Patch Management

Known, patchable vulnerabilities are responsible for the vast majority of successful cyberattacks. This sounds paradoxical: if a patch is available, shouldn't the problem be solved? The reality in enterprise environments looks different. Patch cycles take weeks or months. System dependencies delay updates. OT systems cannot simply be restarted. Legacy systems are no longer supported. And in many organisations, there is no complete overview of which systems even exist.

The numbers are unambiguous: according to the Verizon Data Breach Investigations Report, 40–60% of all data breaches are caused by known vulnerabilities for which patches were already available. This means a substantial portion of security investment is eroded by a lack of basic patch management discipline. Anyone who genuinely wants to improve security must start here.

The challenge is not a lack of awareness but a lack of process. Most organisations lack the structured combination of: complete asset inventory, automated vulnerability scanning, risk-based prioritisation, defined SLAs, staging environments for testing, controlled rollout, and tracking. Individual elements often exist – the structural interplay is missing.

Patch status is a snapshot of the current patch state across all systems in an IT environment: which systems have which patches installed, which are outstanding, and how long have known gaps been open? Without complete visibility into patch status, structured patch management is impossible – and risk assessments remain speculative. The first task in every patch management project is therefore establishing the current state: a complete asset inventory combined with a vulnerability scan that shows the current patch status for every asset.

Methods for assessing patch status vary by infrastructure and operating model. Agent-based scanning (Tenable Agent, Qualys Cloud Agent, Rapid7 Insight Agent) delivers continuous patch status data directly from the endpoint – including systems that are not permanently reachable on the network (laptops, remote devices, cloud instances). Agentless scanning via network scans covers systems by reachability but requires open ports and appropriate credentials. In heterogeneous environments we combine both approaches: agent-based for endpoints and critical servers, network-based for OT systems, network components, and external assets. The result is a consolidated patch status report with complete asset coverage.

From patch status data, the central steering metrics of a patch management programme can be derived: Mean Time to Remediate (MTTR) – how long does it take on average to remediate a known vulnerability? Patch Compliance Rate – what percentage of systems meet the defined patch standard for critical, high, and medium vulnerabilities? Vulnerability Age – how many days are vulnerabilities open on average?
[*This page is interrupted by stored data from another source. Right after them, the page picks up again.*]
/-! ### WellFormed refuses -/

/-- An ignored write may not stand at an offset that has a write of its own. -/
theorem test_wellFormed_refuses_writable : ¬ (Instr.wrOther 0x04 0).WellFormed ∧ ¬ (Instr.wrOther 0x14 0).WellFormed ∧
    ¬ (Instr.wrOther 0x18 0).WellFormed := by decide

/-- An ignored write stands at an aligned offset. -/
theorem test_wellFormed_refuses_misaligned_write : ¬ (Instr.wrOther 0x02 0).WellFormed := by decide

/-- A reserved read stands at an aligned offset. -/
theorem test_wellFormed_refuses_misaligned_read : ¬ (Instr.rdReserved 0x5D).WellFormed := by decide

/-- A reserved read stands at a reserved offset. -/
theorem test_wellFormed_refuses_unreserved : ¬ (Instr.rdReserved 0x58).WellFormed := by decide

/-! ### The priority queue (spec/95 section 3.2) -/

/-- V-PQ-1: the heap after the five pushes, and the report of the last. -/
theorem test_pqPush_ties : queued.queueIds = [3, 1, 2, 0, 4] ∧ queued.result0 = 0xC053FFFF ∧ queued.result1 = 3 ∧
    queued.result2 = 4 ∧ queued.nodeCount = 5 := by decide +kernel

/-- V-PQ-1: the first pop. -/
theorem test_pqPop_left_wins_ties : (after .pqPop queued).queueIds = [4, 1, 2, 0] ∧
    (after .pqPop queued).result0 = 0xC04FFFFF ∧ (after .pqPop queued).result2 = 3 := by decide +kernel

/-- V-PQ-5: a slot with a left child alone. -/
theorem test_pqPop_lone_left_child :
    (after .pqPop (after .pqPop (pushed 0 [1, 5, 2, 3] (fed small [])))).queueIds = [3, 1] := by decide +kernel

/-- V-PQ-1: slot 4, and slot 6 beyond the queue. -/
theorem test_readHeap : (after (.readHeap 4) queued).result0 = 0xC043FFFF ∧ (after (.readHeap 4) queued).result1 = 5 ∧
    (after (.readHeap 6) queued).result2 = 0x1FF := by decide +kernel

/-- V-PQ-8: PQ_RESET keeps the RESULT registers. -/
theorem test_pqReset : (after .pqReset queued).pqSize = 0 ∧ (after .pqReset queued).nodeCount = 0 ∧
    (after .pqReset queued).result0 = 0xC053FFFF := by decide +kernel

/-! ### The tree, the codes and the stream (spec/95 sections 3.3 to 3.6) -/

/-- V-BUILD-1. -/
theorem test_build : builtState.root = 4 ∧ builtState.nsym = 3 ∧ builtState.nodeCount = 5 ∧ builtState.pqSize = 0 ∧
    builtState.phase = .built := by decide +kernel

/-- V-BUILD-1: the reports of nodes 2, 4 and 5. -/
theorem test_readNode : (after (.readNode 2) builtState).result0 = 0xC18FFFFF ∧
    (after (.readNode 4) builtState).result0 = 0x80000601 ∧ (after (.readNode 4) builtState).result1 = 5 ∧
    (after (.readNode 5) builtState).result2 = 0x1FF := by decide +kernel

/-- V-BUILD-1. -/
theorem test_readFreq : (after (.readFreq 0x62) builtState).result0 = 2 ∧
    (after (.readFreq 0x64) builtState).result0 = 0 := by decide +kernel

/-- V-GEN-1. -/
theorem test_gencodes : codedState.codeOf 0x61 = [true, true] ∧ codedState.codeOf 0x62 = [false] ∧
    codedState.codeOf 0x63 = [true, false] ∧ codedState.bitcnt = 8 := by decide +kernel

/-- V-GEN-2: the one-bit code of a lone symbol. -/
theorem test_gencodes_one_symbol : oneSymbol.codeOf 0x61 = [false] ∧ oneSymbol.bitcnt = 4 := by decide +kernel

/-- V-GEN-1. -/
theorem test_readCode : (after (.readCode 0x61 0) codedState).result0 = 2 ∧
    (after (.readCode 0x61 0) codedState).result1 = 0xC0000000 ∧
    (after (.readCode 0x61 1) codedState).result1 = 0 := by decide +kernel

/-- V-EMIT-1. -/
theorem test_emit : doneState.outputBytes = aabbcStream ∧ doneState.treeLen = 16 := by decide +kernel

/-- V-EMIT-10: one byte of room too few. -/
theorem test_emit_overflow : (after .emit tightCoded).errCode = 8 ∧ (after .emit tightCoded).errWord = 4 ∧
    (after .emit tightCoded).outLen = 0 := by decide +kernel

/-- V-BUS-5: 00 FF FF. -/
theorem test_compress : (after .compress (fed small [0x00, 0xFF, 0xFF])).outputBytes =
    [0x01, 0x00, 0x01, 0x00, 0x00, 0x00, 0x01, 0xFF, 0x00, 0x00, 0x03, 0, 0, 0, 0, 0, 0, 0, 0x60] := by decide +kernel

/-- V-COMP-4: the stages that completed keep their effects. -/
theorem test_compress_overflow : (after .compress (fed tight aabbc)).errCode = 8 ∧
    (after .compress (fed tight aabbc)).errWord = 5 ∧ (after .compress (fed tight aabbc)).phase = .coded ∧
    (after .compress (fed tight aabbc)).bitcnt = 8 := by decide +kernel

/-- V-DEC-1, V-DEC-7 and V-DEC-6. -/
theorem test_refDecode : refDecode aabbcStream = .ok aabbc ∧
    refDecode (0x02 :: aabbcStream.drop 1) = .error .corruptTree ∧
    refDecode (aabbcStream.take 24) = .error .truncatedStream := by decide +kernel

/-! ### Errors and accesses (spec/95 sections 3.1 and 3.7) -/

/-- V-GEN-7: SEQUENCE and its record. -/
theorem test_gencodes_sequence : (after .gencodes State.reset).errCode = 6 ∧ (after .gencodes State.reset).errWord = 3 ∧
    (after .gencodes State.reset).statusWord = 0x02 := by decide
These metrics are not only relevant for internal reporting but are explicitly embedded in regulatory frameworks: ISO 27001 Annex A.8.8 requires documented technical vulnerability management, NIS2 Article 21 mandates risk-based measures that presuppose measurable patch status monitoring. Auditors do not ask about the process – they ask for evidence.

An effective patch management process begins with complete asset visibility: you cannot patch what you do not know about. We ensure your system inventory is complete and current – a critical step that in many projects requires more effort than expected. On this foundation, a continuous vulnerability scan is built that identifies new CVEs in your environment within hours.

Prioritising identified vulnerabilities is the heart of the process. CVSS scores alone are insufficient: a critical vulnerability (CVSS 9.8) on an isolated internal system is less urgent than a medium vulnerability (CVSS 6.5) on a publicly accessible web server. We prioritise based on a combination of CVSS score, exploit availability (EPSS), asset criticality, and actual reachability.

Based on this prioritisation we define SLA classes: Critical (CVSS 9+, actively exploited): 24–72 hours. High (CVSS 7–9): 7–14 days. Medium: 30 days. Low: 90 days. These SLAs are anchored in a patch governance process that defines responsibilities, escalation paths, and exception approvals.

The choice of the right tools depends on your infrastructure and operating model. For Windows-heavy environments, Microsoft Endpoint Configuration Manager (MECM/SCCM) or Intune offer structured patch distribution with group-based rollout rings. For heterogeneous Linux/Windows environments, Ansible or Puppet are powerful automation platforms. For continuous vulnerability scanning we use Tenable, Qualys, Rapid7, or OpenVAS depending on requirements.

Critical is the integration of these tools into a coherent workflow: the vulnerability scanner identifies new CVEs, delivers results to a central VM platform, which prioritises and creates tickets (Jira, ServiceNow), the patch management tool distributes updates according to defined ring groups (test, pilot, production), and the scanner verifies successful remediation after deployment. This cycle should run without manual intervention – except for risk decisions.

Emergency patch processes are a frequently overlooked element. When zero-day vulnerabilities or actively exploited critical CVEs become known – as with Log4Shell, ProxyLogon, or PrintNightmare – normal patch cycles are insufficient. We define clear escalation processes and emergency rollout procedures that enable a response time of a few hours.